# [BRIEF]
Of the records that follow, copy only the lines from the line containing "answers (exec (.receive 8)" to the line containing "phase := .shift, txIdx", both included, exactly as written.

#####

-- ==== Sys2Proof/Tests/Slice0.lean ====
section
/-! SUPPORT. Tests of single commands and single steps. Expected values are those of spec/95_test_vectors.md (row names such
as G1 or X1 are its own) or of the examples in the rules; `T_CHAR_NS` = 1 ms, as that file takes it. -/

namespace Sys2Proof.Tests

-- One theorem after the other: with the proofs elaborated side by side the package as one text runs out of threads.
set_option Elab.async false

open Sys2Proof Sys2Proof.Machine

/-! Well-formed commands (30_encoding.md R100). -/

theorem test_wf_refuses_encode_length : (Instr.encode 1).wf = false ∧ (Instr.encode 5).wf = false := by decide

theorem test_wf_refuses_decode_length : (Instr.decode 5).wf = false ∧ (Instr.decode 9).wf = false := by decide

theorem test_wf_refuses_receive_count : (Instr.receive 0).wf = false ∧ (Instr.receive 9).wf = false := by decide

theorem test_wf_accepts_the_bounds :
    (Instr.encode 2).wf = true ∧ (Instr.encode 4).wf = true ∧ (Instr.decode 6).wf = true ∧ (Instr.decode 8).wf = true
      ∧ (Instr.receive 1).wf = true ∧ (Instr.receive 8).wf = true := by decide

/-! One word of each command, written out from the layout `000000000000nnnnbbbbbbbb0000oooo` (30_encoding.md R90, R91). -/

theorem test_decode_crcInit : decodeWord 0b00000000000000000000000000000001 = .ok .crcInit := rfl

theorem test_decode_crcFeed : decodeWord 0b00000000000000001010010100000010 = .ok (.crcFeed 0xA5) := rfl

theorem test_decode_encode : decodeWord 0b00000000000000100000000000000011 = .ok (.encode 2) := rfl

theorem test_decode_decode : decodeWord 0b00000000000001100000000000000100 = .ok (.decode 6) := rfl

theorem test_decode_validate : decodeWord 0b00000000000000000000000000000101 = .ok .validate := rfl

theorem test_decode_send : decodeWord 0b00000000000000000000000000000110 = .ok .send := rfl

theorem test_decode_receive : decodeWord 0b00000000000010000000000000000111 = .ok (.receive 8) := rfl

theorem test_decode_regXact : decodeWord 0b00000000000000000000000000001000 = .ok .regXact := rfl

theorem test_decode_coilXact : decodeWord 0b00000000000000000000000000001001 = .ok .coilXact := rfl

/-- K2, K3: the reserved OP values. -/
theorem test_decode_refuses_reserved_op :
    ∀ op ∈ [0x0, 0xA, 0xB, 0xC, 0xD, 0xE, 0xF], decodeWord (BitVec.ofNat 32 op) = .error .reservedOp := by decide

/-- G6, K11, K10, K4, K8, K9, F14, F15: one word for each other reason. -/
theorem test_decode_refuses_by_name :
    decodeWord 0x00000011 = .error .lowMustBeZero ∧ decodeWord 0x80000001 = .error .highMustBeZero
      ∧ decodeWord 0x00000106 = .error .byteOperand ∧ decodeWord 0x00020001 = .error .lengthOperand
      ∧ decodeWord 0x00000007 = .error .lengthRange ∧ decodeWord 0x00090007 = .error .lengthRange
      ∧ decodeWord 0x00010003 = .error .lengthRange ∧ decodeWord 0x00050003 = .error .lengthRange :=
  ⟨rfl, rfl, rfl, rfl, rfl, rfl, rfl, rfl⟩

theorem test_decodeTableWord : decodeTableWord 32 0x00080007 = some (.receive 8) ∧ decodeTableWord 32 0x0000000A = none :=
  ⟨rfl, rfl⟩

/-! A bench: the block after reset with its port open, one character lasting 1 ms. -/

/-- A time in ms, in ns. -/
def ms (n : Nat) : Nat := n * 1000000

/-- The state after reset with T_CHAR_NS = 1 ms and PORT_EN = 1. -/
def bench : State :=
  { State.reset with
    params :=
      { charNs := ms 1, timerSlackNs := 0, charFormat := CharFormat.default8N1, crcVariant := .modbus
        baud := 10000, fClkHz := 0, registry := [.command "read" 0x03, .register "setpoint" 0x0001] }
    block := { Block.reset with portEn := true } }

/-- The bench with another block and time. -/
def benchWith (b : Block) (now : Nat) : State := { bench with block := b, now := now }

/-- The outcome is a next state that passes p. -/
def answers (o : Host.Outcome State Fault Refusal) (p : State → Bool) : Bool :=
  match o with
  | .next t    => p t
  | .fault _   => false
  | .refused _ => false

/-- The outcome is this fault. -/
def faults (o : Host.Outcome State Fault Refusal) (f : Fault) : Bool :=
  match o with
  | .next _    => false
  | .fault g   => f == g
  | .refused _ => false

theorem answers_next {o : Host.Outcome State Fault Refusal} {p : State → Bool} (h : answers o p = true) :
    ∃ t, o = .next t ∧ p t = true := by
  cases o <;> simp_all [answers]

theorem faults_eq {o : Host.Outcome State Fault Refusal} {f : Fault} (h : faults o f = true) : o = .fault f := by
  cases o <;> simp_all [faults]

/-- The registers read as listed. -/
def shows (s : State) (rs : List (Reg × Word)) : Bool := rs.all fun x => s.view.readReg x.1 == x.2

/-- Eight bytes as a buffer. -/
def bytes (xs : List Byte) : Buf := bufOf fun k => xs.getD k 0

/-- TXF0 and TXF1 written from two words. -/
def withTxf (v0 v1 : Word) (b : Block) : Block := (b.writeTxf0 v0).writeTxf1 v1

/-- A block that has received these bytes. -/
def received (xs : List Byte) (b : Block) : Block := { b with rxbuf := bytes xs, rxcnt := BitVec.ofNat 4 xs.length }

/-- The bench with TXLEN = n: idle, port open. -/
def idleWith (n : BitVec 4) : State := bench.mapBlock (Block.setTxlen n)

/-- Idle, TXLEN = n, port closed. -/
def closedWith (n : BitVec 4) : State := (idleWith n).mapBlock fun b => { b with portEn := false }

/-- Reset held. -/
def heldReset : State := { bench with rstN := false, block := Block.reset }

/-- A SEND of the one byte 0x55 at a phase of its sequence, its deadline due now. -/
def sending (p : Phase) : State :=
  benchWith { Block.reset with portEn := true, op := .send, phase := p, txlen := 1, txbuf := bytes [0x55], tDead := ms 9 } (ms 9)

/-- A transaction whose drain ends now. -/
def draining (op : BusOp) (n : Nat) : State :=
  benchWith { (Block.reset.encodeIntoTxbuf .modbus n) with portEn := true, op := op, phase := .drain, tDead := ms 9 } (ms 9)

/-- The open window of RECEIVE 2 with one byte stored: opened at 1 ms, deadline at 101 ms. -/
def window (now : Nat) : State :=
  benchWith
    { received [0xAA] { Block.reset with portEn := true } with
      op := .receive, phase := .rxwait, rxN := 2, tOpen := ms 1, tDead := ms 101 } now

/-- The open window of a transaction that has received these bytes. -/
def reply (op : BusOp) (dataLen n : Nat) (xs : List Byte) (now : Nat) : State :=
  benchWith
    { received xs { (Block.reset.encodeIntoTxbuf .modbus dataLen) with portEn := true } with
      op := op, phase := .rxwait, rxN := n, tOpen := ms 1, tDead := ms 101 } now

/-- A state with its host program. -/
def hosting (s : State) (h : List HostStmt) : State := { s with env := { s.env with host := h } }

/-- A state with its bus script. -/
def hearing (s : State) (cs : List BusChar) : State := { s with env := { s.env with bus := cs } }

/-! The CRC generator and the codec. -/

/-- G1. -/
theorem test_crcInit :
    answers (exec .crcInit (bench.mapBlock (Block.setCrc 0x1234))) (fun t => shows t [(.crc, 0xFFFF), (.status, 0x42)]) = true := by
  decide +kernel

/-- G2. -/
theorem test_crcFeed_first : answers (exec (.crcFeed 0x01) bench) (fun t => shows t [(.crc, 0x807E), (.status, 0x42)]) = true := by
  decide +kernel

/-- G5: the second CRC byte leaves the residue 0. -/
theorem test_crcFeed_residue :
    answers (exec (.crcFeed 0x0A) (bench.mapBlock (Block.setCrc 0x000A))) (fun t => shows t [(.crc, 0x0000)]) = true := by
  decide +kernel

/-- F1. -/
theorem test_encode_4 :
    answers (exec (.encode 4) (bench.mapBlock (withTxf 0x00000301 0x00000100)))
      (fun t => shows t [(.txb0, 0x00000301), (.txb1, 0x0A840100), (.txlen, 8), (.crc, 0x0A84), (.status, 0x42)]) = true := by
  decide +kernel

/-- F13: the byte past the frame is 0, and D3 plays no part. -/
theorem test_encode_3 :
    answers (exec (.encode 3) (bench.mapBlock (withTxf 0x02010B0A 0x0000EE03)))
      (fun t => shows t [(.txb0, 0x02010B0A), (.txb1, 0x0084AE03), (.txlen, 7), (.crc, 0x84AE)]) = true := by
  decide +kernel

/-- The example of 41_codec.md R147. -/
theorem test_decode_7 :
    answers (exec (.decode 7) (bench.mapBlock (received [0x01, 0x03, 0x02, 0x00, 0x16, 0x39, 0x8A])))
      (fun t => shows t [(.rxf0, 0x00020301), (.rxf1, 0x8A390016), (.rxinfo, 3), (.status, 0x00007042)]) = true := by
  decide +kernel

/-- The same with RXCNT = 6: SHORT_READ, and a frame held before is cleared. -/
theorem test_decode_short :
    answers (exec (.decode 7)
        (bench.mapBlock fun b => { received [0x01, 0x03, 0x02, 0x00, 0x16, 0x39] b with dlen := 4, valid := true }))
      (fun t => shows t [(.rxf0, 0), (.rxf1, 0), (.rxinfo, 0), (.status, 0x00006046)]) = true := by
  decide +kernel

/-- A held frame `01 03 00 00 00 01` with received CRC c (rows V1 and V3). -/
def held (c : Half) (b : Block) : Block :=
  { b with rxf := { addr := 1, cmd := 3, d0 := 0, d1 := 0, d2 := 0, d3 := 1, crc := c }, dlen := 4 }

/-- V1. -/
theorem test_validate_ok :
    answers (exec .validate (bench.mapBlock (held 0x0A84))) (fun t => shows t [(.crc, 0x0A84), (.status, 0x62)]) = true := by
  decide +kernel

/-- V3: the frame is kept on a mismatch. -/
theorem test_validate_mismatch :
    answers (exec .validate (bench.mapBlock (held 0x0A85)))
      (fun t => shows t [(.crc, 0x0A84), (.status, 0x4A), (.rxinfo, 4), (.rxf1, 0x0A850100)]) = true := by
  decide +kernel

/-! The transport. -/

/-- T1, T5: SEND of 8 bytes accepted at 0. -/
theorem test_send :
    answers (exec .send (bench.mapBlock (Block.setTxlen 8)))
      (fun t => shows t [(.status, 0x00010001)] && t.block.tDead == ms 6) = true := by
  decide +kernel

/-- K5: the TXLEN check comes before the port check. -/
theorem test_send_txlen_first : answers (exec .send State.reset) (fun t => shows t [(.status, 0x52)]) = true := by decide

/-- R184: RECEIVE clears RXBUF and RXCNT and leaves `dir` high. -/
theorem test_receive :
    answers (exec (.receive 3) (bench.mapBlock (received [1, 2])))
      (fun t => shows t [(.status, 0x00040041), (.rxb0, 0)] && t.block.tDead == ms 100) = true := by
  decide +kernel

/-- K13: nothing is cleared while the port is closed. -/
theorem test_receive_closed :
    answers (exec (.receive 8) (State.reset.mapBlock (received [1, 2])))
      (fun t => shows t [(.status, 0x0000204E), (.rxb0, 0x0201)]) = true := by
  decide +kernel

/-- T1: the first and the last character, the drain and the completion, each as one Engine step. -/
theorem test_engine_send :
    let b : Block := { Block.reset with portEn := true, op := .send, txlen := 2, txbuf := bytes [0x11, 0x22] }
    answers (engineStep (benchWith { b with phase := .settle, tDead := ms 6 } (ms 6)))
        (fun t => t.block.phase == .shift && t.block.tDead == ms 7 && t.obs.txdTrace == [⟨0x11, ms 6, none⟩]) = true
      ∧ answers (engineStep (benchWith { b with phase := .shift, txIdx := 1, tDead := ms 8 } (ms 8)))
        (fun t => t.block.phase == .drain && t.block.tDead == ms 12 && t.obs.txdTrace == []) = true
      ∧ answers (engineStep (benchWith { b with phase := .drain, tDead := ms 12 } (ms 12)))
        (fun t => t.dir && shows t [(.status, 0x42)]) = true := by
  decide +kernel

/-- W2: BB, ending at 6 ms, is stored; CC, ending at the deadline of 10 ms, is dropped. -/
theorem test_receive_deadline :
    let b : Block := { received [0xAA] { Block.reset with portEn := true } with
      phase := .rxwait, op := .receive, rxN := 3, tRxto := 10000, tDead := ms 10 }
    answers (deliver (some 0xBB) (benchWith b (ms 6))) (fun t => shows t [(.status, 0x00042041), (.rxb0, 0xBBAA)]) = true
      ∧ answers (deliver (some 0xCC) (benchWith b (ms 10))) (fun t => shows t [(.status, 0x000410C1), (.rxb0, 0xAA)]) = true := by
  decide +kernel

/-- The levels of `txd` over the character 0x01 at 8N1: start bit, bit 0, bit 1, stop bit (R172). -/
theorem test_char_levels :
    (charLevel CharFormat.default8N1 (ms 1) 0x01 0 = false ∧ charLevel CharFormat.default8N1 (ms 1) 0x01 150000 = true)
      ∧ charLevel CharFormat.default8N1 (ms 1) 0x01 250000 = false
      ∧ charLevel CharFormat.default8N1 (ms 1) 0x01 950000 = true := by
  decide +kernel

/-! The transactions. -/

/-- The example of 43_transactions.md R210 at acceptance. -/
theorem test_regXact :
    answers (exec .regXact (bench.mapBlock (withTxf 0x00000301 0x00000100)))
      (fun t => shows t [(.status, 0x00010001), (.txb0, 0x00000301), (.txb1, 0x0A840100), (.txlen, 8), (.crc, 0x0A84)]) = true := by
  decide +kernel

/-- X1: the last of the 7 reply bytes ends at 27 ms. -/
theorem test_regXact_reply :
    answers (deliver (some 0x8A)
        (benchWith
          { received [0x01, 0x03, 0x02, 0x00, 0x16, 0x39] { Block.reset with portEn := true } with
            phase := .rxwait, op := .regXact, rxN := 7, tOpen := ms 18, tDead := ms 118 } (ms 27)))
      (fun t => shows t [(.status, 0x00007062), (.rxf0, 0x00020301), (.rxf1, 0x8A390016), (.rxinfo, 3), (.crc, 0x8A39)])
      = true := by
  decide +kernel

/-- The example of 43_transactions.md R213 at acceptance: D2 and D3 play no part. -/
theorem test_coilXact :
    answers (exec .coilXact (bench.mapBlock (withTxf 0x01010101 0x0000EEEE)))
      (fun t => shows t [(.status, 0x00010001), (.txb0, 0x01010101), (.txb1, 0x00004890), (.txlen, 6), (.crc, 0x4890)]) = true := by
  decide +kernel

/-- X10: CRC_MISMATCH discards the frame and keeps RXBUF. -/
theorem test_coilXact_corrupted :
    answers (deliver (some 0x49)
        (benchWith
          { received [0x01, 0x01, 0x01, 0x01, 0x90] { Block.reset with portEn := true } with
            phase := .rxwait, op := .coilXact, rxN := 6, tOpen := ms 16, tDead := ms 116 } (ms 22)))
      (fun t => shows t [(.status, 0x0000604A), (.rxf0, 0), (.rxinfo, 0), (.crc, 0x4890), (.rxb1, 0x00004990)]) = true := by
  decide +kernel

/-! The host port, reset and the interrupt. -/

/-- H1, H2. -/
theorem test_bus_error :
    faults (hostRead 0x04 2 bench) (.busError 0x04) = true ∧ faults (hostRead 0x06 4 bench) (.busError 0x06) = true := by
  decide +kernel

/-- H3, H4. -/
theorem test_reserved_and_cmd_read_zero :
    answers (hostRead 0x44 4 bench) (fun t => t.obs.reads == [0]) = true
      ∧ answers (hostWrite 0x80 4 0xFFFFFFFF bench) (fun t => t == bench) = true
      ∧ answers (hostRead 0x08 4 bench) (fun t => t.obs.reads == [0]) = true := by
  decide +kernel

#####

# [RESPONSE TO THIS EXERCISE]
    answers (exec (.receive 8) (State.reset.mapBlock (received [1, 2])))
      (fun t => shows t [(.status, 0x0000204E), (.rxb0, 0x0201)]) = true := by
  decide +kernel

/-- T1: the first and the last character, the drain and the completion, each as one Engine step. -/
theorem test_engine_send :
    let b : Block := { Block.reset with portEn := true, op := .send, txlen := 2, txbuf := bytes [0x11, 0x22] }
    answers (engineStep (benchWith { b with phase := .settle, tDead := ms 6 } (ms 6)))
        (fun t => t.block.phase == .shift && t.block.tDead == ms 7 && t.obs.txdTrace == [⟨0x11, ms 6, none⟩]) = true
      ∧ answers (engineStep (benchWith { b with phase := .shift, txIdx := 1, tDead := ms 8 } (ms 8)))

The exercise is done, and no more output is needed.